Population^{[citation needed]}
- • Total: 2,139
- Time zone: UTC+4 (AZT)

= Alxanlı =

Alxanlı (also, Alıxanlı, Alikhanly, Alkhanly, Ashaga Alkhanly, Orta Alkhanly, and Yukhari-Alkhanly) is a village and municipality in the Fuzuli District of Azerbaijan. It has a population of 2,139. Alxanlı was located close to the Nagorno-Karabakh Line of Contact prior to the 2020 Nagorno-Karabakh war.

== History ==

=== First Nagorno-Karabakh War ===
In August 1993, during the First Nagorno Karabakh War, it was itself occupied by the Armenians and razed, while its residents fled.

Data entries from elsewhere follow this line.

/-- The channel's records are forgotten without a further write: none is offered or closed any more. A place already
reserved in a queue stays open until the queue's EN is cleared (R337, R444). -/
def dropOpens (c : Nat) (s : Dev) : Dev :=
  let own : Nat → Bool := fun tag => tag / 2 ^ 64 == 2 ^ 16 + c
  { s with grn := { s.grn with opens := s.grn.opens.filter fun e => !own e.1
                               intake := s.grn.intake.filter fun o => !own o.tag } }

/-- A block reset of an ACQ page discards samples, open records and violations still to act (R337). -/
def acqReset (p : Nat) (s : Dev) : Dev :=
  forAll [2 * (p - 0x120), 2 * (p - 0x120) + 1] (fun c s =>
    setAcq c { recN := (getAcq s c).recN } (dropOpens c { s with acq := { s.acq with viols := s.acq.viols.filter (·.2 ≠ c) } })) s

/-- Field snapshots of channel `c` (R338). -/
def acqField (c : Nat) (s : Dev) : Dev :=
  wr64 (aa c 0x5C) (rd64 s (aa c 0x44)) (wrN (aa c 0x58) (rdN s (aa c 0x40)) (wrN (aa c 0x54) (rdN s (aa c 0x3C)) s))

end Sys2Proof.Machine
end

In January 1994, Azerbaijan managed to recapture the village. The houses were gradually rebuilt, and 582 families of the pre-war population of 712 families managed to return.

=== 2017 shelling ===

On 4 July 2017, the village came under media attention after a 51-year-old Azerbaijani woman and her 18-month-old granddaughter were killed while their house was shelled by the Armenians. Another woman, 52, who was in the house at the time, was heavily wounded but survived. Both sides accused each other of violating the ceasefire. Armenian Foreign Minister Shavarsh Kocharyan did not deny that the shelling of Alxanlı had taken place but added that Azerbaijan was responsible for all casualties due to "continuing military provocations against Nagorno-Karabakh". Local authorities of the unrecognised Nagorno-Karabakh Republic claimed "Azerbaijan was using its population as a human shield". Azerbaijani Defense Ministry spokesperson Vagif Dargahly refuted these claims saying there had been no military headquarters or firing positions in Alxanlı at the time of the shelling. On 6 July 2017, Azerbaijani state and local authorities organized a visit of foreign military attachés accredited to Azerbaijan and representatives of foreign media to Alxanlı. Turkish Foreign Ministry, ambassador of Iran to Azerbaijan, senators and parliament members from the United Kingdom, France, Germany, and Russia condemned the Armenian side for launching attacks on civilian population.